Academic Catalog Update

Academic Catalog Analysis: Max and Cole

Progress

We talked to both Nat Wilson and Hsianghui Liu-Spencer from the Carleton archives to try and learn more about the documents. We learned how they were OCR’ed and what content is available. The information they had available to them was not helpful for our project specifically.

So far, we have gathered PDFs, and processed OCR text files of every academic catalog from 1900-2000. Downloading them individually took a long time. We have not yet built anything, but we have a plan in place.

Problems

Our initial issue is the variance in format and quality of OCR in the catalogs. This has forced us to take a different route. Our new plan is to look at overall trends in word use and frequency.

Tools and techniques

We are not sure exactly what software we will use to analyze the catalogs. We have considered using Voyant Tools. We would like to look into other software that can analyze several different files at once. We will be sure to add several stop words such as course, credit, professor, etc.

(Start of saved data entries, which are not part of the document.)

-- ==== Sys2Proof/Tests/Slice0.lean ====
section
/-! SUPPORT. Tests/Slice0.lean: the smoke test of WellFormed, worked examples of spec/ with the values the spec gives, and
for each statement with hypotheses a state and operands that meet them. -/

namespace Sys2Proof.Tests

open Sys2Proof.Machine

/-! ### Small states -/

/-- Right after reset, at this stage clock value, with audio PRESENT and the tracker in this state. -/
def present (tracker : Tracker) (clock : Pos) : State :=
  { State.reset with
    audio := { State.reset.audio with state := .present, lossTimer := some 0, fresh := 4096 }
    tracker := tracker
    clock := clock }

/-- The state with these steps come about and not yet taken. -/
def owing (owed : List Owed) (s : State) : State := { s with owed := owed }

/-- The state with this job running and these waiting. -/
def busy (running : Option Running) (list : List Job) (s : State) : State :=
  { s with arbiter := { running := running, list := list } }

/-- An analysis whose gate no silent window reaches. -/
def gated : Analysis := { tick := 4096, gate := 255, threshold := 160, segment := 1, level := none, search := none }

/-- An analysis whose gate every window reaches. -/
def open0 : Analysis := { gated with gate := 0 }

/-- A station whose segment 1 of this analysis is about to complete on a silent ring. -/
def analysing (a : Analysis) : State :=
  busy (some { job := .analysis a.tick 1, fate := .live }) [] (present (.analysing a) 4100)

/-- A source mark at sample 332, and a grain of it with one sample. -/
def mark0 : Mark := { pos := 5312, period := 1600, voiced := true }

/-- A second source mark, at sample 333. -/
def mark1 : Mark := { pos := 5328, period := 1600, voiced := true }

/-- The grain of mark0, with one sample. -/
def grain0 : Grain := { mark := mark0, samples := [(0, 100)] }

/-- A channel in mid cycle, with its output mark at sample 1000 and this next register. -/
def cycling (state : VoiceState) (next : NextReg) : Channel :=
  { state := state, ramp := 256, rampStart := some 800, leaveRate := 1, stepInForce := some 4096,
    outputMark := some 16000, placementPoint := none, current := some grain0, next := next, overlap := [],
    cycleRunning := true }

/-- A sounding station at stage clock 900 whose voice 0 has this channel. -/
def rendering (c : Channel) : State := State.setChannel .v0 c (present .waiting 900)

/-- The PLACE of grain0 at sample 1000 for voice 0. -/
def place0 : Job := .place .v0 grain0 16000

/-- A rule with this mode and interval. -/
def ruleOf (mode : RuleMode) (primary : Int) : VoiceRule := { defaultRule with mode := mode, primary := primary }

/-- The station with this rule for every voice of its active scene. -/
def withRules (r : VoiceRule) (s : State) : State :=
  { s with scenes := { s.scenes with active := { defaultScene with rules := Quad.const r } } }

/-- A frame in hand of three characters with this many matched. -/
def inHand (sent : Nat) (content : SlotContent) : FrameInHand :=
  { chars := [0x10, 0x00, 0x00], sent := sent, content := content, replaced := false }

/-- The line at mark with this receiver. -/
def receiving (r : Receiver) : State :=
  { State.reset with line := { State.reset.line with receiver := r } }

/-- A transmitter that is SENDING this frame. -/
def sendingLine (f : FrameInHand) : LineControl :=
  { State.reset.line with transmitter := .sending, frameInHand := some f }

/-- The station with this line controller. -/
def onLine (l : LineControl) : State := { State.reset with line := l }

/-- A claim of this sender with no voices. -/
def claimOf (sender : StationId) : ClaimMsg := { sender := sender, live := 64, items := [] }

/-- A raw rule with this many alternates. -/
def rawRule (alternates : List Byte) : RawRule :=
  { mode := 2, primary := 5, level := 100, pan := 0, flags := 0, alternates := alternates }

/-- A scene with this rule for every voice and this switch mode and delay. -/
def sceneOf (r : RawRule) (switchMode : Byte) (delay : BitVec 24) : SceneMsg :=
  { number := 3, root := 0, scale := 0, threshold := 160, gate := 8, options := 0, glide := 0,
    switchMode := switchMode, delay := delay, rules := Quad.const r }

/-! ### WellFormed -/

theorem test_claim_with_four_items_is_well_formed :
    (Instr.claim { sender := 3, live := 0, items := List.replicate 4 ⟨.v0, false, 64, 0⟩ }).wellFormed = true := by decide

theorem test_claim_with_five_items_is_refused :
    (Instr.claim { sender := 3, live := 0, items := List.replicate 5 ⟨.v0, false, 64, 0⟩ }).wellFormed = false := by
  decide

theorem test_scene_with_four_alternates_is_refused :
    (Instr.scene 0 (sceneOf (rawRule [1, 2, 3, 4]) 0 0)).wellFormed = false := by decide

theorem test_scene_with_three_alternates_is_well_formed :
    (Instr.scene 0 (sceneOf (rawRule [1, 2, 3]) 0 0)).wellFormed = true := by decide

/-! ### Worked examples of the spec -/

/-- 03 section 3.2, conversion examples at 48,000 samples/s and 440 Hz. -/
theorem test_conversion_examples :
    [2330, 2290, 2264, 2263, 2200, 2199, 13181, 437, 450].map (periodToPitch (periodTable 0 0)) =
      [some (64, 0), some (64, 31), some (64, 50), some (65, -49), some (65, -1), some (65, 0), some (34, 0),
        some (93, -4), some (92, 46)] := by decide +kernel

/-- 02 section 2.6, marks after the first analysis, and after the next tick. -/
theorem test_marks_of_the_first_two_analyses :
    (appendMarks 53600 53504 none false [] (.voiced 2290 64 31)).map (fun m => m.pos.toNat) = [851968, 854258] ∧
    (appendMarks 53860 53760 (some 856064) false
      [⟨851968, 2290, true⟩, ⟨854258, 2290, true⟩] (.voiced 2290 64 31)).map (fun m => m.pos.toNat) =
        [851968, 854258, 856548, 858838] := by decide +kernel

/-- 03 section 3.5, rows 2 to 12 of the worked follower sequence. -/
theorem test_follower_sequence :
    ([.voiced 2290 64 31, .voiced 2288 64 32, .voiced 2301 64 22, .voiced 2240 65 (-31), .voiced 1961 67 (-2),
      .voiced 1958 67 1, .unsure, .voiced 1960 67 (-1), .quiet, .quiet, .quiet] : List Reason).foldl
        (fun fs r => followerStep r (fs.headD .rest) :: fs) [] =
      [.rest, .lapsing 67 2 1960, .lapsing 67 1 1960, .held 67 1960, .lapsing 67 1 1958, .held 67 1958,
        .changing 64 67 1961, .changing 64 65 2240, .held 64 2301, .held 64 2288, .arming 64 2290] := by decide +kernel

/-- 05 section 5.4, worked arithmetic case and the limit cases. -/
theorem test_candidate_limit_cases :
    (stepFor (periodTable 0 0) .correct 64 2290 67, stepFor (periodTable 0 0) .follow 64 2290 67) = (4788, 4872) ∧
    [foldCandidate 64 83, foldCandidate 64 (diatonicCandidate 0 0 64 9), foldCandidate 64 (diatonicCandidate 0 0 64 (-14)),
      foldCandidate 90 97, foldCandidate 36 29, foldCandidate 85 97, diatonicCandidate 9 1 68 2,
      diatonicCandidate 0 0 61 0] = [71, 67, 52, 85, 41, 85, 71, 60] := by decide +kernel

/-- 05 section 5.5, the glide's posted steps. -/
theorem test_glide_steps :
    [glideStep 4872 5160 1 4, glideStep 4872 5160 2 4, glideStep 5016 6135 1 4, glideStep 5016 6135 2 4,
      glideStep 5016 6135 3 4, glideStep 5016 6135 4 4] = [4944, 5016, 5296, 5576, 5855, 6135] := by decide +kernel
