-- ==== Sys2Proof/Config.lean ====
section
/-! DEFINITION. What the spec leaves to the platform and the model fixes.

The parameters of spec/00_scope.md R6 that are marked OPEN (IMEM, IMEM_SIZE, HAS_SOURCE) are data in
State, at any value. Nothing in the front end has an undefined result, so there is no free value
here (spec/93_implementation_defined.md, end of section 1). -/

namespace Sys2Proof

/-- What an address of a byte sequence reads as when the canonical list of cells does not list it.
Any image can be written down whatever this byte is (DESIGN CHOICE, log 4). -/
def Config.unlistedByte : Byte := 0x00#8

end Sys2Proof
end

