-- ==== Sys2Proof/Decode.lean ====
section
/-! DEFINITION. The decoder, the encoder and the opcode table (spec/30_encoding.md,
spec/opcode_table.json).

`decodeWord` names the class of a word and groups its operand bits; what the block outputs for a
class is the machine's business (Machine/). `encode` goes back, through the encoders of R105. -/

namespace Sys2Proof

/-! ## From a word to an instruction -/

/-- The class of a word and its operands (R96: every value of instr[6:0] falls in exactly one
class; R83 to R88 for the operand bits). Total: all 2^32 words are legal inputs (R140). After the
28 opcodes of 32-bit format are taken, a word with low bits 11 has bits [4:2] = 111 (R81). -/
def decodeWord (w : Word) : Instr :=
  let rd : RegIndex := w.extractLsb' 7 5
  let funct3 : Funct3 := w.extractLsb' 12 3
  let rs1 : RegIndex := w.extractLsb' 15 5
  let rs2 : RegIndex := w.extractLsb' 20 5
  let funct7 : Funct7 := w.extractLsb' 25 7
  match w.extractLsb' 0 7 with
  | 0b0110111#7 => .lui rd (w.extractLsb' 12 20)
  | 0b0010111#7 => .auipc rd (w.extractLsb' 12 20)
  | 0b1101111#7 =>
    .jal rd (w.extractLsb' 31 1 ++ w.extractLsb' 12 8 ++ w.extractLsb' 20 1 ++ w.extractLsb' 21 10)
  | 0b1100111#7 => .jalr rd funct3 rs1 (w.extractLsb' 20 12)
  | 0b0000011#7 => .load rd funct3 rs1 (w.extractLsb' 20 12)
  | 0b1100011#7 =>
    .branch funct3 rs1 rs2
      (w.extractLsb' 31 1 ++ w.extractLsb' 7 1 ++ w.extractLsb' 25 6 ++ w.extractLsb' 8 4)
  | 0b0100011#7 => .store funct3 rs1 rs2 (w.extractLsb' 25 7 ++ w.extractLsb' 7 5)
  | 0b0010011#7 => .opImm rd funct3 rs1 (w.extractLsb' 20 12)
  | 0b0110011#7 =>
    if funct7 = 0b0100000#7 ∧ funct3 = 0b000#3 then .sub rs2 rs1 rd
    else .op funct7 rs2 rs1 funct3 rd
  | 0b0000111#7 => .opc0000111 funct7 rs2 rs1 funct3 rd
  | 0b0001011#7 => .opc0001011 funct7 rs2 rs1 funct3 rd
  | 0b0001111#7 => .opc0001111 funct7 rs2 rs1 funct3 rd
  | 0b0011011#7 => .opc0011011 funct7 rs2 rs1 funct3 rd
  | 0b0100111#7 => .opc0100111 funct7 rs2 rs1 funct3 rd
  | 0b0101011#7 => .opc0101011 funct7 rs2 rs1 funct3 rd
  | 0b0101111#7 => .opc0101111 funct7 rs2 rs1 funct3 rd
  | 0b0111011#7 => .opc0111011 funct7 rs2 rs1 funct3 rd
  | 0b1000011#7 => .opc1000011 funct7 rs2 rs1 funct3 rd
  | 0b1000111#7 => .opc1000111 funct7 rs2 rs1 funct3 rd
  | 0b1001011#7 => .opc1001011 funct7 rs2 rs1 funct3 rd
  | 0b1001111#7 => .opc1001111 funct7 rs2 rs1 funct3 rd
  | 0b1010011#7 => .opc1010011 funct7 rs2 rs1 funct3 rd
  | 0b1010111#7 => .opc1010111 funct7 rs2 rs1 funct3 rd
  | 0b1011011#7 => .opc1011011 funct7 rs2 rs1 funct3 rd
  | 0b1101011#7 => .opc1101011 funct7 rs2 rs1 funct3 rd
  | 0b1110011#7 => .opc1110011 funct7 rs2 rs1 funct3 rd
  | 0b1110111#7 => .opc1110111 funct7 rs2 rs1 funct3 rd
  | 0b1111011#7 => .opc1111011 funct7 rs2 rs1 funct3 rd
  | _ =>
    match w.extractLsb' 0 2 with
    | 0b00#2 => .not32Low00 (w.extractLsb' 2 30)
    | 0b01#2 => .not32Low01 (w.extractLsb' 2 30)
    | 0b10#2 => .not32Low10 (w.extractLsb' 2 30)
    | _ => .not32Long (w.extractLsb' 5 27)

/-! ## From an instruction to its word: the encoders of R105

A bit of `imm` that the format does not encode is dropped. -/

/-- `enc_R`: the six fixed fields tile the word (R82). -/
def encR (funct7 : Funct7) (rs2 rs1 : RegIndex) (funct3 : Funct3) (rd : RegIndex)
    (opcode : Opcode) : Word :=
  funct7 ++ rs2 ++ rs1 ++ funct3 ++ rd ++ opcode

/-- `enc_I`. -/
def encI (imm : Word) (rs1 : RegIndex) (funct3 : Funct3) (rd : RegIndex) (opcode : Opcode) : Word :=
  imm.extractLsb' 0 12 ++ rs1 ++ funct3 ++ rd ++ opcode

/-- `enc_S`. -/
def encS (imm : Word) (rs2 rs1 : RegIndex) (funct3 : Funct3) (opcode : Opcode) : Word :=
  imm.extractLsb' 5 7 ++ rs2 ++ rs1 ++ funct3 ++ imm.extractLsb' 0 5 ++ opcode

/-- `enc_B`. -/
def encB (imm : Word) (rs2 rs1 : RegIndex) (funct3 : Funct3) (opcode : Opcode) : Word :=
  imm.extractLsb' 12 1 ++ imm.extractLsb' 5 6 ++ rs2 ++ rs1 ++ funct3 ++ imm.extractLsb' 1 4
    ++ imm.extractLsb' 11 1 ++ opcode

/-- `enc_U`. -/
def encU (imm : Word) (rd : RegIndex) (opcode : Opcode) : Word :=
  imm.extractLsb' 12 20 ++ rd ++ opcode

/-- `enc_J`. -/
def encJ (imm : Word) (rd : RegIndex) (opcode : Opcode) : Word :=
  imm.extractLsb' 20 1 ++ imm.extractLsb' 1 10 ++ imm.extractLsb' 11 1 ++ imm.extractLsb' 12 8
    ++ rd ++ opcode

/-- imm[31:0] of the U format from imm[31:12] (R87: imm[11:0] is not encoded and is 0). -/
def widenU (imm : BitVec 20) : Word := imm ++ 0#12

/-- imm[31:0] of the J format from imm[20:1] (R88: imm[0] is not encoded and is 0). -/
def widenJ (imm : BitVec 20) : Word := 0#11 ++ imm ++ 0#1

/-- imm[31:0] of the B format from imm[12:1] (R86: imm[0] is not encoded and is 0). -/
def widenB (imm : BitVec 12) : Word := 0#19 ++ imm ++ 0#1

/-- imm[31:0] of the I and S formats from imm[11:0], zeros above (R91, R93). -/
def widen12 (imm : BitVec 12) : Word := 0#20 ++ imm

/-- The word of an instruction. -/
def encode : Instr → Word
  | .lui rd imm => encU (widenU imm) rd 0b0110111#7
  | .auipc rd imm => encU (widenU imm) rd 0b0010111#7
  | .jal rd imm => encJ (widenJ imm) rd 0b1101111#7
  | .jalr rd funct3 rs1 imm => encI (widen12 imm) rs1 funct3 rd 0b1100111#7
  | .load rd funct3 rs1 imm => encI (widen12 imm) rs1 funct3 rd 0b0000011#7
  | .branch funct3 rs1 rs2 imm => encB (widenB imm) rs2 rs1 funct3 0b1100011#7
  | .store funct3 rs1 rs2 imm => encS (widen12 imm) rs2 rs1 funct3 0b0100011#7
  | .opImm rd funct3 rs1 hi => encI (widen12 hi) rs1 funct3 rd 0b0010011#7
  | .op funct7 rs2 rs1 funct3 rd => encR funct7 rs2 rs1 funct3 rd 0b0110011#7
  | .sub rs2 rs1 rd => encR 0b0100000#7 rs2 rs1 0b000#3 rd 0b0110011#7
  | .opc0000111 funct7 rs2 rs1 funct3 rd => encR funct7 rs2 rs1 funct3 rd 0b0000111#7
  | .opc0001011 funct7 rs2 rs1 funct3 rd => encR funct7 rs2 rs1 funct3 rd 0b0001011#7
  | .opc0001111 funct7 rs2 rs1 funct3 rd => encR funct7 rs2 rs1 funct3 rd 0b0001111#7
  | .opc0011011 funct7 rs2 rs1 funct3 rd => encR funct7 rs2 rs1 funct3 rd 0b0011011#7
  | .opc0100111 funct7 rs2 rs1 funct3 rd => encR funct7 rs2 rs1 funct3 rd 0b0100111#7
  | .opc0101011 funct7 rs2 rs1 funct3 rd => encR funct7 rs2 rs1 funct3 rd 0b0101011#7
  | .opc0101111 funct7 rs2 rs1 funct3 rd => encR funct7 rs2 rs1 funct3 rd 0b0101111#7
  | .opc0111011 funct7 rs2 rs1 funct3 rd => encR funct7 rs2 rs1 funct3 rd 0b0111011#7
  | .opc1000011 funct7 rs2 rs1 funct3 rd => encR funct7 rs2 rs1 funct3 rd 0b1000011#7
  | .opc1000111 funct7 rs2 rs1 funct3 rd => encR funct7 rs2 rs1 funct3 rd 0b1000111#7
  | .opc1001011 funct7 rs2 rs1 funct3 rd => encR funct7 rs2 rs1 funct3 rd 0b1001011#7
  | .opc1001111 funct7 rs2 rs1 funct3 rd => encR funct7 rs2 rs1 funct3 rd 0b1001111#7
  | .opc1010011 funct7 rs2 rs1 funct3 rd => encR funct7 rs2 rs1 funct3 rd 0b1010011#7
  | .opc1010111 funct7 rs2 rs1 funct3 rd => encR funct7 rs2 rs1 funct3 rd 0b1010111#7
  | .opc1011011 funct7 rs2 rs1 funct3 rd => encR funct7 rs2 rs1 funct3 rd 0b1011011#7
  | .opc1101011 funct7 rs2 rs1 funct3 rd => encR funct7 rs2 rs1 funct3 rd 0b1101011#7
  | .opc1110011 funct7 rs2 rs1 funct3 rd => encR funct7 rs2 rs1 funct3 rd 0b1110011#7
  | .opc1110111 funct7 rs2 rs1 funct3 rd => encR funct7 rs2 rs1 funct3 rd 0b1110111#7
  | .opc1111011 funct7 rs2 rs1 funct3 rd => encR funct7 rs2 rs1 funct3 rd 0b1111011#7
  | .not32Low00 rest => rest ++ 0b00#2
  | .not32Low01 rest => rest ++ 0b01#2
  | .not32Low10 rest => rest ++ 0b10#2
  | .not32Long rest => rest ++ 0b11111#5

/-! ## Bytes -/

/-- Four bytes as a word, the first byte in the low bits: `{b3, b2, b1, b0}` (R54, R121). -/
def wordOfBytes (b0 b1 b2 b3 : Byte) : Word := b3 ++ b2 ++ b1 ++ b0

/-- A word as the four bytes the instruction source stores, lowest address first (R54). -/
def bytesOfWord (w : Word) : List Byte :=
  [w.extractLsb' 0 8, w.extractLsb' 8 8, w.extractLsb' 16 8, w.extractLsb' 24 8]

/-- Why bytes give no instruction. -/
inductive DecodeReject where
  /-- Fewer than the four bytes of one word are left (R56, R57: no partial word). -/
  | shortRead (left : Nat)
  deriving DecidableEq, Repr

/-- Reads one instruction off a list of bytes and answers what is left of the list. Four bytes are
always an instruction (R140). -/
def decode : List Byte → Except DecodeReject (Instr × List Byte)
  | b0 :: b1 :: b2 :: b3 :: rest => .ok (decodeWord (wordOfBytes b0 b1 b2 b3), rest)
  | short => .error (.shortRead short.length)

/-- The low `nbits` bits of `w` as a 32-bit word, zeros above: how the opcode table numbers an
instruction's bits. -/
def tableWord (nbits w : Nat) : Word := BitVec.ofNat 32 (w % 2 ^ nbits)

/-- What the decoder reads from an instruction whose bits are `w`, numbered as
spec/opcode_table.json numbers them. -/
def decodeTableWord (nbits w : Nat) : Option Instr :=
  match decode (bytesOfWord (tableWord nbits w)) with
  | .ok (i, _) => some i
  | .error _ => none

/-! ## The opcode table -/

/-- One row of spec/opcode_table.json: a word is of the row when its bits under `mask` are
`pattern` (the row's "match"). -/
structure Row where
  mnemonic : String
  mask : Word
  pattern : Word
  deriving DecidableEq, Repr

/-- A word is of a row. -/
def Row.fits (r : Row) (w : Word) : Bool := w &&& r.mask == r.pattern

/-- The rows of 32-bit format that RVS names (R211 to R220). -/
def namedRows : List Row :=
  [⟨"LUI", 0x0000007F, 0x00000037⟩, ⟨"AUIPC", 0x0000007F, 0x00000017⟩,
   ⟨"JAL", 0x0000007F, 0x0000006F⟩, ⟨"JALR", 0x0000007F, 0x00000067⟩,
   ⟨"LOAD", 0x0000007F, 0x00000003⟩, ⟨"BRANCH", 0x0000007F, 0x00000063⟩,
   ⟨"STORE", 0x0000007F, 0x00000023⟩, ⟨"OP_IMM", 0x0000007F, 0x00000013⟩,
   ⟨"OP", 0x0000007F, 0x00000033⟩, ⟨"SUB", 0xFE00707F, 0x40000033⟩]

/-- The rows of the 19 unnamed opcodes (R221). -/
def unnamedRows : List Row :=
  [⟨"OPC_0000111", 0x0000007F, 0x00000007⟩, ⟨"OPC_0001011", 0x0000007F, 0x0000000B⟩,
   ⟨"OPC_0001111", 0x0000007F, 0x0000000F⟩, ⟨"OPC_0011011", 0x0000007F, 0x0000001B⟩,
   ⟨"OPC_0100111", 0x0000007F, 0x00000027⟩, ⟨"OPC_0101011", 0x0000007F, 0x0000002B⟩,
   ⟨"OPC_0101111", 0x0000007F, 0x0000002F⟩, ⟨"OPC_0111011", 0x0000007F, 0x0000003B⟩,
   ⟨"OPC_1000011", 0x0000007F, 0x00000043⟩, ⟨"OPC_1000111", 0x0000007F, 0x00000047⟩,
   ⟨"OPC_1001011", 0x0000007F, 0x0000004B⟩, ⟨"OPC_1001111", 0x0000007F, 0x0000004F⟩,
   ⟨"OPC_1010011", 0x0000007F, 0x00000053⟩, ⟨"OPC_1010111", 0x0000007F, 0x00000057⟩,
   ⟨"OPC_1011011", 0x0000007F, 0x0000005B⟩, ⟨"OPC_1101011", 0x0000007F, 0x0000006B⟩,
   ⟨"OPC_1110011", 0x0000007F, 0x00000073⟩, ⟨"OPC_1110111", 0x0000007F, 0x00000077⟩,
   ⟨"OPC_1111011", 0x0000007F, 0x0000007B⟩]

/-- The rows that are not of 32-bit format (R222 to R225). -/
def not32Rows : List Row :=
  [⟨"NOT32_LOW00", 0x00000003, 0x00000000⟩, ⟨"NOT32_LOW01", 0x00000003, 0x00000001⟩,
   ⟨"NOT32_LOW10", 0x00000003, 0x00000002⟩, ⟨"NOT32_LONG", 0x0000001F, 0x0000001F⟩]

/-- All 33 rows, in the table's order. -/
def opcodeTable : List Row := namedRows ++ unnamedRows ++ not32Rows

/-- Which row of the table an instruction stands for, counted from 0. -/
def rowIndex : Instr → Fin 33
  | .lui _ _ => 0
  | .auipc _ _ => 1
  | .jal _ _ => 2
  | .jalr _ _ _ _ => 3
  | .load _ _ _ _ => 4
  | .branch _ _ _ _ => 5
  | .store _ _ _ _ => 6
  | .opImm _ _ _ _ => 7
  | .op _ _ _ _ _ => 8
  | .sub _ _ _ => 9
  | .opc0000111 _ _ _ _ _ => 10
  | .opc0001011 _ _ _ _ _ => 11
  | .opc0001111 _ _ _ _ _ => 12
  | .opc0011011 _ _ _ _ _ => 13
  | .opc0100111 _ _ _ _ _ => 14
  | .opc0101011 _ _ _ _ _ => 15
  | .opc0101111 _ _ _ _ _ => 16
  | .opc0111011 _ _ _ _ _ => 17
  | .opc1000011 _ _ _ _ _ => 18
  | .opc1000111 _ _ _ _ _ => 19
  | .opc1001011 _ _ _ _ _ => 20
  | .opc1001111 _ _ _ _ _ => 21
  | .opc1010011 _ _ _ _ _ => 22
  | .opc1010111 _ _ _ _ _ => 23
  | .opc1011011 _ _ _ _ _ => 24
  | .opc1101011 _ _ _ _ _ => 25
  | .opc1110011 _ _ _ _ _ => 26
  | .opc1110111 _ _ _ _ _ => 27
  | .opc1111011 _ _ _ _ _ => 28
  | .not32Low00 _ => 29
  | .not32Low01 _ => 30
  | .not32Low10 _ => 31
  | .not32Long _ => 32

theorem opcodeTable_length : opcodeTable.length = 33 := rfl

/-- The row of the table an instruction stands for. -/
def rowOf (i : Instr) : Row := opcodeTable.get ((rowIndex i).cast opcodeTable_length.symm)

/-- OP's row, the one row that shares words with another, SUB's (R220). -/
def opRow : Row := ⟨"OP", 0x0000007F, 0x00000033⟩

end Sys2Proof
end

Timeline- We are on track for delivery.

~~Understand and evaluate the best tools and data storing option by Feb. 16th.~~ Met

Clean up data and start working on Stop Words List: Monday Feb. 26th.

Website Started: Friday March 2

Presentation: Friday March 9

Author: Max Goldberg

http://goldbergmax.com/about/

One comment

Austin says:

February 23, 2018 at 6:47 am

Max and Cole,

As we discussed in class, there are many more or less intensive solutions to text analysis beyond voyant, which usually just serves as a first taste of what the possibilities of a text are. One of the more commonly used for DH projects is Antconc, and there is a good tutorial to corpus analysis with Antconc on the Programming Historian website.

Once you find some useful comparisons, we can explore further visualization options.